Małgorzata Kilijanek: We are meeting during your Citizen Of Glass tour. When I was making a review of album titled the same I was intrigued by the idea of it. The citizen of glass means someone, who is transparent and came from german gläserner burger – individual, who losts its privacy. It’s negative term, but can it be inspiring?

Agnes Obel: Certainly. It is political term, systemic, used in discussions of rights for privacy and it has been big subject in Germany. I took the term not because of the political discussion but because I like that image. I think it’s a great way of describing the fact that you lose your privacy and your secrets. I also thinks it is sort of image for something bigger than that, something which is fitting our time, and maybe it is fitting me, what I do. I couldn’t define what is it. As soon as you have a feeling that something you can’t understand empirically, you can hear, see how it looks and then you know you have something, you can use. So, I’ve taken it and use it much broader than just political, put it into my own context. It’s my own interpretation of this phenomenon.

And after that, during the interviews you have a lot of questions about political issues.

Absolutely, but I’ve got used to that (laugh).

I won’t ask about political issues. We need to say that the glass is tender and fragile, not only transparent. So being a citizen of glass isn’t safe…

It’s not safe, you’re right, it’s fragile. It is also an image that says you’re transparent and you don’t have secrets but on the other hand if you think a about a prism, crystals and light shining forward them, it is also distorting the images. For example, you can compare photo of cover artwork of the tour taken in the city and the second taken here, in the club [Wytwórnia, where the interview was conducted]. You can notice the prisms in front of the camera, so it’s the same image but it is reflected in different versions and it is slightly distorted. I think that it is such a brilliant image of our time, of what we’re doing with ourselves, what we show in the internet. We are photographing and seeing ourselves throuh the others’ eyes, from the distance.
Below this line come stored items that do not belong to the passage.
/-- `DIV` (R186, R187): unsigned and truncating in both modes; a zero divisor gives 0xFFFFFFFF and leaves `REMAINDER`. -/
def Obligations.Divide : Prop :=
  ∀ (s : State) (rs rd : Reg) (n : Nat),
    n = (if s.divctrl.getLsbD 0 then (s.x rd).toNat * 65536 else (s.x rd).toNat) →
    Encoded 21#6 rs rd (.div rs rd) ∧
    (s.x rs = 0#32 → ∃ t, exec (.div rs rd) s = .next t ∧ WritesQuietly s t rd 0xFFFFFFFF#32) ∧
    (s.x rs ≠ 0#32 → ∃ t, exec (.div rs rd) s = .next t ∧
      WritesQuietly { s with remainder := BitVec.ofNat 32 (n % (s.x rs).toNat) } t rd
        (BitVec.ofNat 32 (n / (s.x rs).toNat)))

/-- The laws of the divider (R188): quotient times divisor plus remainder is the dividend, the remainder below the
divisor; in fixed-point mode where the quotient fits. -/
def Obligations.DivideLaws : Prop :=
  ∀ (s : State) (rs rd : Reg) (d n : Nat), d = (s.x rs).toNat → n = (s.x rd).toNat → d ≠ 0 →
    ∃ t, exec (.div rs rd) s = .next t ∧ t.remainder.toNat < d ∧
      (s.divctrl.getLsbD 0 = false → (t.reg s.cur rd).toNat * d + t.remainder.toNat = n) ∧
      (s.divctrl.getLsbD 0 = true → n * 65536 / d < 2 ^ 32 →
        (t.reg s.cur rd).toNat * d + t.remainder.toNat = n * 65536)

/-! Shifts. -/

/-- `SH`, `SHA` (R190 to R192): a signed amount, right where it is not negative; `C` the first bit out. -/
def Obligations.RegisterShifts : Prop :=
  ∀ (s : State) (rs rd : Reg) (k : Int), k = (s.x rs).toInt →
    Encoded 23#6 rs rd (.sh rs rd) ∧ Encoded 26#6 rs rd (.sha rs rd) ∧
    (k < 0 → ∃ t, exec (.sh rs rd) s = .next t ∧
      WritesZNC s t rd (BitVec.ofNat 32 ((s.x rd).toNat * 2 ^ (-k).toNat)) ((s.x rd).getLsbD 31)) ∧
    (0 ≤ k → ∃ t, exec (.sh rs rd) s = .next t ∧
      WritesZNC s t rd (BitVec.ofNat 32 ((s.x rd).toNat / 2 ^ k.toNat)) ((s.x rd).getLsbD 0)) ∧
    (k < 0 → ∃ t, exec (.sha rs rd) s = .next t ∧
      WritesZNC s t rd (BitVec.ofNat 32 ((s.x rd).toNat * 2 ^ (-k).toNat)) ((s.x rd).getLsbD 31)) ∧
    (0 ≤ k → ∃ t, exec (.sha rs rd) s = .next t ∧
      WritesZNC s t rd (BitVec.ofInt 32 ((s.x rd).toInt / 2 ^ k.toNat)) ((s.x rd).getLsbD 0))

/-- `SHLQ`, `SHRQ`, `SHARQ` (R193 to R195, R105). -/
def Obligations.QuickShifts : Prop :=
  ∀ (s : State) (n : Imm5) (rd : Reg),
    (Encoded 24#6 n rd (.shlq n rd) ∧ ∃ t, exec (.shlq n rd) s = .next t ∧
      WritesZNC s t rd (BitVec.ofNat 32 ((s.x rd).toNat * 2 ^ (32 - quickValue n))) ((s.x rd).getLsbD 31)) ∧
    (Encoded 25#6 n rd (.shrq n rd) ∧ ∃ t, exec (.shrq n rd) s = .next t ∧
      WritesZNC s t rd (BitVec.ofNat 32 ((s.x rd).toNat / 2 ^ quickValue n)) ((s.x rd).getLsbD 0)) ∧
    (Encoded 27#6 n rd (.sharq n rd) ∧ ∃ t, exec (.sharq n rd) s = .next t ∧
      WritesZNC s t rd (BitVec.ofInt 32 ((s.x rd).toInt / 2 ^ quickValue n)) ((s.x rd).getLsbD 0))

/-- `ROR`, `RORQ` (R196, R197): bit `i` of the result is bit `i + k` of the value, `k` modulo 32; `C` is the old bit 31. -/
def Obligations.Rotates : Prop :=
  ∀ (s : State) (rs rd : Reg) (n : Imm5),
    (Encoded 28#6 rs rd (.ror rs rd) ∧ ∃ t v, exec (.ror rs rd) s = .next t ∧
      WritesZNC s t rd v ((s.x rd).getLsbD 31) ∧
      ∀ i, i < 32 → v.getLsbD i = (s.x rd).getLsbD ((i + (s.x rs).toNat) % 32)) ∧
    (Encoded 29#6 n rd (.rorq n rd) ∧ ∃ t v, exec (.rorq n rd) s = .next t ∧
      WritesZNC s t rd v ((s.x rd).getLsbD 31) ∧
      ∀ i, i < 32 → v.getLsbD i = (s.x rd).getLsbD ((i + quickValue n) % 32))

/-! Memory. -/

/-- What a long read answers (R71, R72, R82, R286, R287): four bytes of memory, big-endian, or a mapped control register:
its stored value, `CTRL` with the version ORed into bits 15:12, 0 where there is none. -/
def Obligations.LongReadValue : Prop :=
  ∀ (s : State) (a : Word),
    (PlainLong s a → s.readLong a = .ok (s.longAt a) ∧
      s.longAt a = s.byteAt (a.toNat % 2 ^ 24) ++ s.byteAt ((a.toNat + 1) % 2 ^ 24) ++
        s.byteAt ((a.toNat + 2) % 2 ^ 24) ++ s.byteAt ((a.toNat + 3) % 2 ^ 24)) ∧
    (a.toNat % 4 ≠ 0 → s.readLong a = .error .misaligned) ∧
    (∀ k, ReachesCtrl s a k → s.readLong a = .ok (s.longAt a) ∧ s.longAt a = s.ctrlRead k ∧
      (k = 0 → s.longAt a = s.flags) ∧ (k = 1 → s.longAt a = s.mtxc) ∧ (k = 2 → s.longAt a = s.mtxa) ∧
      (k = 3 → s.longAt a = s.endian) ∧ (k = 4 → s.longAt a = s.pc) ∧
      (k = 5 → ∀ b, (s.longAt a).getLsbD b =
        (s.ctrl.getLsbD b || (decide (12 ≤ b) && s.cfg.coreVersion.getLsbD (b - 12)))) ∧
      (k = 6 → s.longAt a = s.hiMod) ∧ (k = 7 → s.longAt a = s.divctrl) ∧ (k = 9 → s.longAt a = s.remainder) ∧
      (k = 8 ∨ 10 ≤ k → s.longAt a = 0#32)) ∧
    ∀ off, s.cfg.nctrl ≤ off → s.ctrlRead off = 0#32

/-- `LOAD` in its five forms (R205, R206, R211, R213 to R216): the register receives the long at the effective address, and
nothing else changes; a misaligned address is refused (R79). -/
def Obligations.LongLoads : Prop :=
  ∀ (s : State) (rs rd : Reg) (n : Imm5) (i : Instr) (a : Word),
    ((i = .load rs rd ∧ a = s.x rs) ∨
     (i = .loadR14n n rd ∧ a = s.x 14#5 + BitVec.ofNat 32 (4 * quickValue n)) ∨
     (i = .loadR15n n rd ∧ a = s.x 15#5 + BitVec.ofNat 32 (4 * quickValue n)) ∨
     (i = .loadR14r rs rd ∧ a = s.x 14#5 + s.x rs) ∨ (i = .loadR15r rs rd ∧ a = s.x 15#5 + s.x rs)) →
    (Encoded 41#6 rs rd (.load rs rd) ∧ Encoded 43#6 n rd (.loadR14n n rd) ∧ Encoded 44#6 n rd (.loadR15n n rd) ∧
      Encoded 58#6 rs rd (.loadR14r rs rd) ∧ Encoded 59#6 rs rd (.loadR15r rs rd)) ∧
    (a.toNat % 4 = 0 → ∃ t, exec i s = .next t ∧ WritesQuietly s t rd (s.longAt a)) ∧
    (a.toNat % 4 ≠ 0 → exec i s = .refused .misaligned)

/-- `LOADB`, `LOADW` (R209, R210, R77): inside the window the whole long at `a & ~3`, outside it the byte or word,
zero-extended. Outside it a word at an odd address is refused (R79), and so is an access to the control block (R82). That
every byte of the block counts, where R82 and R304 name the addresses `CTRL_BASE + 4k`, is the model's inference
(DEDUCED, log entry 6). -/
def Obligations.NarrowLoads : Prop :=
  ∀ (s : State) (rs rd : Reg) (a : Word), a = s.x rs →
    Encoded 39#6 rs rd (.loadb rs rd) ∧ Encoded 40#6 rs rd (.loadw rs rd) ∧
    (InWindow s a → ∀ i, i = .loadb rs rd ∨ i = .loadw rs rd →
      ∃ t, exec i s = .next t ∧ WritesQuietly s t rd (s.longAt (a &&& 0xFFFFFFFC#32))) ∧
    (¬ InWindow s a → MissesCtrl s a 1 →
      ∃ t, exec (.loadb rs rd) s = .next t ∧ WritesQuietly s t rd ((s.byteAt (busAddr a 0)).setWidth 32)) ∧
    (¬ InWindow s a → a.toNat % 2 = 0 → MissesCtrl s a 2 →
      ∃ t, exec (.loadw rs rd) s = .next t ∧
        WritesQuietly s t rd ((s.byteAt (busAddr a 0) ++ s.byteAt (busAddr a 1)).setWidth 32)) ∧
    (¬ InWindow s a → ¬ MissesCtrl s a 1 → exec (.loadb rs rd) s = .refused .narrowCtrlAccess) ∧
    (¬ InWindow s a → a.toNat % 2 = 0 → ¬ MissesCtrl s a 2 → exec (.loadw rs rd) s = .refused .narrowCtrlAccess) ∧
    (¬ InWindow s a → a.toNat % 2 = 1 → exec (.loadw rs rd) s = .refused .misaligned)

/-- `LOADP` of the `GPU` (R212): inside the window one long; outside it the lower long to `HIDATA`, the next to the
register. That a second long which is mapped control register 6 reads the new `HIDATA` is the model's inference (DEDUCED,
log entry 11). -/
def Obligations.PhraseLoad : Prop :=
  ∀ (s : State) (rs rd : Reg) (a hi : Word), a = s.x rs → hi = s.longAt a →
    EncodedOn .gpu 42#6 rs rd (.loadp rs rd) ∧
    (InWindow s a → ∃ t, exec (.loadp rs rd) s = .next t ∧ WritesQuietly s t rd (s.longAt (a &&& 0xFFFFFFFC#32))) ∧
    (¬ InWindow s a → a.toNat % 4 = 0 → ∃ t, exec (.loadp rs rd) s = .next t ∧
      WritesQuietly { s with hiMod := hi } t rd ({ s with hiMod := hi }.longAt (a + 4#32))) ∧
    (¬ InWindow s a → a.toNat % 4 ≠ 0 → exec (.loadp rs rd) s = .refused .misaligned)

/-- `STORE` in its five forms, to memory (R205, R206, R223, R225 to R228): the long at the effective address becomes the
register, no other byte changes; a misaligned address is refused (R79). -/
def Obligations.LongStores : Prop :=
  ∀ (s : State) (rs rd : Reg) (n : Imm5) (i : Instr) (a : Word),
    ((i = .store rs rd ∧ a = s.x rs) ∨
     (i = .storeR14n n rd ∧ a = s.x 14#5 + BitVec.ofNat 32 (4 * quickValue n)) ∨
     (i = .storeR15n n rd ∧ a = s.x 15#5 + BitVec.ofNat 32 (4 * quickValue n)) ∨
     (i = .storeR14r rs rd ∧ a = s.x 14#5 + s.x rs) ∨ (i = .storeR15r rs rd ∧ a = s.x 15#5 + s.x rs)) →
    (Encoded 47#6 rs rd (.store rs rd) ∧ Encoded 49#6 n rd (.storeR14n n rd) ∧ Encoded 50#6 n rd (.storeR15n n rd) ∧
      Encoded 60#6 rs rd (.storeR14r rs rd) ∧ Encoded 61#6 rs rd (.storeR15r rs rd)) ∧
    (PlainLong s a → ∃ t, exec i s = .next t ∧ StoresLong s t a (s.x rd)) ∧
    (∀ k, ReachesCtrl s a k → exec i s = ctrlWrite .inStep k (s.x rd) 0xFFFFFFFF#32 s) ∧
    (a.toNat % 4 ≠ 0 → exec i s = .refused .misaligned)

/-- `STOREB`, `STOREW` (R221, R222, R77): inside the window the whole register at `a & ~3`, outside it the low byte or
word. Outside it a word at an odd address is refused (R79), and so is an access to the control block (R82). That every
byte of the block counts, where R82 and R304 name the addresses `CTRL_BASE + 4k`, is the model's inference (DEDUCED, log
entry 6). -/
def Obligations.NarrowStores : Prop :=
  ∀ (s : State) (rs rd : Reg) (a : Word), a = s.x rs →
    Encoded 45#6 rs rd (.storeb rs rd) ∧ Encoded 46#6 rs rd (.storew rs rd) ∧
    (InWindow s a → ∀ i, i = .storeb rs rd ∨ i = .storew rs rd →
      (PlainLong s (a &&& 0xFFFFFFFC#32) →
        ∃ t, exec i s = .next t ∧ StoresLong s t (a &&& 0xFFFFFFFC#32) (s.x rd)) ∧
      ∀ k, ReachesCtrl s (a &&& 0xFFFFFFFC#32) k → exec i s = ctrlWrite .inStep k (s.x rd) 0xFFFFFFFF#32 s) ∧
    (¬ InWindow s a → MissesCtrl s a 1 → ∃ t, exec (.storeb rs rd) s = .next t ∧ StoresOnly s t a 1 ∧
      t.byteAt (busAddr a 0) = (s.x rd).setWidth 8) ∧
    (¬ InWindow s a → a.toNat % 2 = 0 → MissesCtrl s a 2 → ∃ t, exec (.storew rs rd) s = .next t ∧
      StoresOnly s t a 2 ∧ t.byteAt (busAddr a 0) ++ t.byteAt (busAddr a 1) = (s.x rd).setWidth 16) ∧
    (¬ InWindow s a → ¬ MissesCtrl s a 1 → exec (.storeb rs rd) s = .refused .narrowCtrlAccess) ∧
    (¬ InWindow s a → a.toNat % 2 = 0 → ¬ MissesCtrl s a 2 → exec (.storew rs rd) s = .refused .narrowCtrlAccess) ∧
    (¬ InWindow s a → a.toNat % 2 = 1 → exec (.storew rs rd) s = .refused .misaligned)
The posters of the tour show you with little balls made of glass, screening the eyes. Face without eyes looks like empty. Do eyes show human identity? Are they important to get to know more about people?

Absolutely. I associate eyes with the image of glass, ice, they are the mirrors of the soul. I love the whole connection of water, glass, eyes, ice… They are things that I find inspiring. Talking about psychopaths, we can see that their eyes look dead. It’s interesting how these organs are revealing all sorts of complexities, what is going on behind. Like you! You have blue and brown eyes!

Yes, it’s heterochromia.

It’s Willkür (laugh). You’re so lucky.

The photo used on the poster of the Citizen Of Glass tour

I think that this project of posters despite of being incredible is great connected with the whole idea of album and tour. It brilliantly fits into the main theme. You once said that when we’re taking photos of ourselves and then looking on it, we see ourselves from the other side. Is it important to watch ourselves that way?

It is hard to say, I don’t know if it is always good. I think it is interesting and creative, but you can have fun with it, too. I’m not sure if it is always good to have camera in your life because as soon as you take up the camera you in that way are distancing of in the moment…

… like on the concerts, when we’re recording the show. We don’t know if we are in the real world or in that one inside our mobiles.

Exactly. I am married to the photographer, we are both photographers and we are protecting ourselves from distancing from the reality every time we take the camera up. I think we should be aware of that it is good to be here and now, not looking from the outside. Then, after sharing the photos lots of interesting things is happening. People don’t have the whole story of it, just tiny splits of something, and everything else is made up in the mind of someone who look at the photo. In that way, it’s very creative what happens with all the missing information that are put into blank spaces. I think that it is very interesting, too, but I can also see it can be a source of great manipulation. It’s good if we, as a culture who use this technology, talk about the fact that it is also the illusion. It can only exist because our minds make up the rest of information. It’s important to make conscious especially the kids. I know I’m lucky, I grew up without it. It came when I was my twenties, so I was already pretty fixed who I was. When I was a teenager I was very fragile and easily disturbed by other people’ ideas of who I was. Teenage time is time when you’re finding out who you are. You can seek out images of someone and wonder if it’s that one who you’ll going to be. That’s a little ambivalence, when you think about humanity, and when you think about Instagram, perfect images. And the second it’s out of picture. It’s not about real life, when you say that you can’t pay your bills or just “Fuck, I can’t afford it”. It’s weird.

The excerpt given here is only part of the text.